Assignment: Some lines hold the string "true". Copy all of them from the material that follows.

---*---

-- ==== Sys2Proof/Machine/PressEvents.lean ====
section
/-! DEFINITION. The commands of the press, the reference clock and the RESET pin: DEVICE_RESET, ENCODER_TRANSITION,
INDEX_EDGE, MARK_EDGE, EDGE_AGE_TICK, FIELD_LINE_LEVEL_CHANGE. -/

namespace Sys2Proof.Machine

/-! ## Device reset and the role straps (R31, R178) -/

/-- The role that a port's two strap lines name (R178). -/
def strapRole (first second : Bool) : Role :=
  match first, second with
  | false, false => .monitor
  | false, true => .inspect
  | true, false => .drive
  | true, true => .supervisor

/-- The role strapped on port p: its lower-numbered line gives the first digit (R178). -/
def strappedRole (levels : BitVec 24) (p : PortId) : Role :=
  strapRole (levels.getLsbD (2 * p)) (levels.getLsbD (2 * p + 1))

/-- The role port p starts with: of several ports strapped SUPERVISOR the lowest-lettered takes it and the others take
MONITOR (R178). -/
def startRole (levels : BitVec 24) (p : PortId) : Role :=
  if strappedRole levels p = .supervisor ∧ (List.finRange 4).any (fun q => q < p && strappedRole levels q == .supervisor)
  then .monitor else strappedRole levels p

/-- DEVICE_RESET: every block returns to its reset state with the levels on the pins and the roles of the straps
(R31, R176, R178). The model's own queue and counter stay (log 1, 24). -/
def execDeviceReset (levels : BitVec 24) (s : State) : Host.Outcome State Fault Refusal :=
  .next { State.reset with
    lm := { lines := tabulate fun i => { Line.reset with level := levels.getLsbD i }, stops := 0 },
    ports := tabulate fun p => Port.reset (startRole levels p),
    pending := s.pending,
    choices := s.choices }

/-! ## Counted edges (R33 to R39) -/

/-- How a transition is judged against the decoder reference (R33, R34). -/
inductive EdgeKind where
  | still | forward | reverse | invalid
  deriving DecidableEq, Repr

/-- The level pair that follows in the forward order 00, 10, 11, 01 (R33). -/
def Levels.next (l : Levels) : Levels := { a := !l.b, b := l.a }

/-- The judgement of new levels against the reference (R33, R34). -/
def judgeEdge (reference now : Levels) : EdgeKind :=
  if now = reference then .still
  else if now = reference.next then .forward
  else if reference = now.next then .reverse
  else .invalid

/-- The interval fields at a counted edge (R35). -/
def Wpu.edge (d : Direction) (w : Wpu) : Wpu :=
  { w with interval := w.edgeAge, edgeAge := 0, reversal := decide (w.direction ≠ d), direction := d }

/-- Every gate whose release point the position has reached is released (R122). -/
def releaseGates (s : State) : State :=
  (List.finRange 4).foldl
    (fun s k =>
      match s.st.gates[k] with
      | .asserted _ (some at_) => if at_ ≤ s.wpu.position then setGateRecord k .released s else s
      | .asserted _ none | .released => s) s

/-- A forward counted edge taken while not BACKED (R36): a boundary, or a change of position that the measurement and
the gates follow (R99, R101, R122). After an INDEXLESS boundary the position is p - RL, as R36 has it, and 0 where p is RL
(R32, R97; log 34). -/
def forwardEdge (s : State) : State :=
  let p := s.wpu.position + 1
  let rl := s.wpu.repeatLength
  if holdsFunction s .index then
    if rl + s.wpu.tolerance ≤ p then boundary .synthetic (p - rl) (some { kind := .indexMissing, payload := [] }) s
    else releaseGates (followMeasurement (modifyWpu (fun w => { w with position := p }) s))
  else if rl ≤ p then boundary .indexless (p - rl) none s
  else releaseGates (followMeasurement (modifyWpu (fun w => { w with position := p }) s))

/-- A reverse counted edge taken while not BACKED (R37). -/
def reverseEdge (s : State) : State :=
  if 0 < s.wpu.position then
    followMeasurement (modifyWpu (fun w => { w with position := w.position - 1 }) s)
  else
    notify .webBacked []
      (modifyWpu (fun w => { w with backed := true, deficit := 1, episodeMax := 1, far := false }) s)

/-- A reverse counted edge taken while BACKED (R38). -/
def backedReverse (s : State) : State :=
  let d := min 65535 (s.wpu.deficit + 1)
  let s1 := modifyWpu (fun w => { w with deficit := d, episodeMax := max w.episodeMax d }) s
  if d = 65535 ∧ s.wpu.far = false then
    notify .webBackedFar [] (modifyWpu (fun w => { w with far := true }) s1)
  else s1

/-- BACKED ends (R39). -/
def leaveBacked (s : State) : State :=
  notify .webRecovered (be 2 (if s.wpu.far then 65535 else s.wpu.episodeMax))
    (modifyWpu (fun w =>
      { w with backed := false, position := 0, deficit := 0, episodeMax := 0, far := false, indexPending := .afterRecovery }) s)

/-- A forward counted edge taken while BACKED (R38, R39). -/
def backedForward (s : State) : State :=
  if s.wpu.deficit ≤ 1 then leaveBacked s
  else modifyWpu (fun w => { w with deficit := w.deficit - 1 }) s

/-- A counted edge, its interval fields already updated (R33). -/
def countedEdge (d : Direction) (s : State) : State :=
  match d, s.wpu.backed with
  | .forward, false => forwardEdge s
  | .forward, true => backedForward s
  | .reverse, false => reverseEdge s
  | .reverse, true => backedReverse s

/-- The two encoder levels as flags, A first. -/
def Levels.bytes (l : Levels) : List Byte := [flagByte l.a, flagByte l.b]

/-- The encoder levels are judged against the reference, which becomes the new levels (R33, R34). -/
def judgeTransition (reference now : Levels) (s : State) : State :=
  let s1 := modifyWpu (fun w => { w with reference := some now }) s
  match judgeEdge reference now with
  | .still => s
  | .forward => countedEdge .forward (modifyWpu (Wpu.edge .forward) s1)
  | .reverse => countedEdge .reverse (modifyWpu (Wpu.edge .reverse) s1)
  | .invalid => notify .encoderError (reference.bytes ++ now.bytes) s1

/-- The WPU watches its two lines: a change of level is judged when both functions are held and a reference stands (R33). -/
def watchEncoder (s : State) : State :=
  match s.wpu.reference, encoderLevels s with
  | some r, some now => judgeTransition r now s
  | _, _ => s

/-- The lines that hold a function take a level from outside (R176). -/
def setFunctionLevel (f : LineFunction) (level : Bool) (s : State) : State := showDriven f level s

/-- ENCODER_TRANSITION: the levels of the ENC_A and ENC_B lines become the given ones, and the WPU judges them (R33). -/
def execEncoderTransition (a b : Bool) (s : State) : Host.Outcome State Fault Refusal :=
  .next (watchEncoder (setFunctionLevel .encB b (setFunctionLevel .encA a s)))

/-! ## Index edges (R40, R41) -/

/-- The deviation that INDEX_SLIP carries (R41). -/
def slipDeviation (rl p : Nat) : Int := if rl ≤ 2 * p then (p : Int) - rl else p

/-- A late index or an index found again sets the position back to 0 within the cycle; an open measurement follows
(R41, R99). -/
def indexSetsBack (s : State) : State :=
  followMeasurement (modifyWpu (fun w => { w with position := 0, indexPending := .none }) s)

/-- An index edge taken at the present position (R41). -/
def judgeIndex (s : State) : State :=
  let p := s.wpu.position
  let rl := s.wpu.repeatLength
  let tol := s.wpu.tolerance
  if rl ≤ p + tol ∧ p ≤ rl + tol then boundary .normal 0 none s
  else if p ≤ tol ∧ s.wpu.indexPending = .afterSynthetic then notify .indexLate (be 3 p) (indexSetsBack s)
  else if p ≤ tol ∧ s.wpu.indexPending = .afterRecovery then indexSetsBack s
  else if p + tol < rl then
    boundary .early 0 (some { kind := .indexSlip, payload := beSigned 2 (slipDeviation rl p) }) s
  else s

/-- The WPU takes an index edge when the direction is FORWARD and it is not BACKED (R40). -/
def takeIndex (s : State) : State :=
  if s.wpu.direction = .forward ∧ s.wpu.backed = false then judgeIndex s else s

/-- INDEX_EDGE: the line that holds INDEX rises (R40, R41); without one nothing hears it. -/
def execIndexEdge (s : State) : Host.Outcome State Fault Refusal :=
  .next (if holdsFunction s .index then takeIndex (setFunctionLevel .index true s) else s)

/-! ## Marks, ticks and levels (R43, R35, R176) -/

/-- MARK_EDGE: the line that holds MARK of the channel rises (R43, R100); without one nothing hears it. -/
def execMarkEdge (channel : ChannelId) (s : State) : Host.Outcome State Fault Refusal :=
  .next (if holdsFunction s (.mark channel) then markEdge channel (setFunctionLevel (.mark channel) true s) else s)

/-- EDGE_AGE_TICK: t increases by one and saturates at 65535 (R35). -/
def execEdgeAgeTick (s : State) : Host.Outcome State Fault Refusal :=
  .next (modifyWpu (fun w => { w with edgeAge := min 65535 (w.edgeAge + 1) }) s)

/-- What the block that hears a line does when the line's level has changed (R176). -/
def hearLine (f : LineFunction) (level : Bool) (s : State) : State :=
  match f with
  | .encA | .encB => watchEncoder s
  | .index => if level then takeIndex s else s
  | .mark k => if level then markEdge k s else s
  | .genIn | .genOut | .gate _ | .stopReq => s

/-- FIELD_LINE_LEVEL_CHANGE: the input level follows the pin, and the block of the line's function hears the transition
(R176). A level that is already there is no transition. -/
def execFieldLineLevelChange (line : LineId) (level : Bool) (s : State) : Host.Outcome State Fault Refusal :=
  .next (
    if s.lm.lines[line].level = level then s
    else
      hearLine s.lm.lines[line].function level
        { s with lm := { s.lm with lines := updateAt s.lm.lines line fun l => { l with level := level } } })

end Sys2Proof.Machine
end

---*---

Answer to this problem:
  | false, true => .inspect
  | true, false => .drive
  | true, true => .supervisor
      (modifyWpu (fun w => { w with backed := true, deficit := 1, episodeMax := 1, far := false }) s)
    notify .webBackedFar [] (modifyWpu (fun w => { w with far := true }) s1)
  | .forward, true => backedForward s
  | .reverse, true => backedReverse s
  .next (if holdsFunction s .index then takeIndex (setFunctionLevel .index true s) else s)
  .next (if holdsFunction s (.mark channel) then markEdge channel (setFunctionLevel (.mark channel) true s) else s)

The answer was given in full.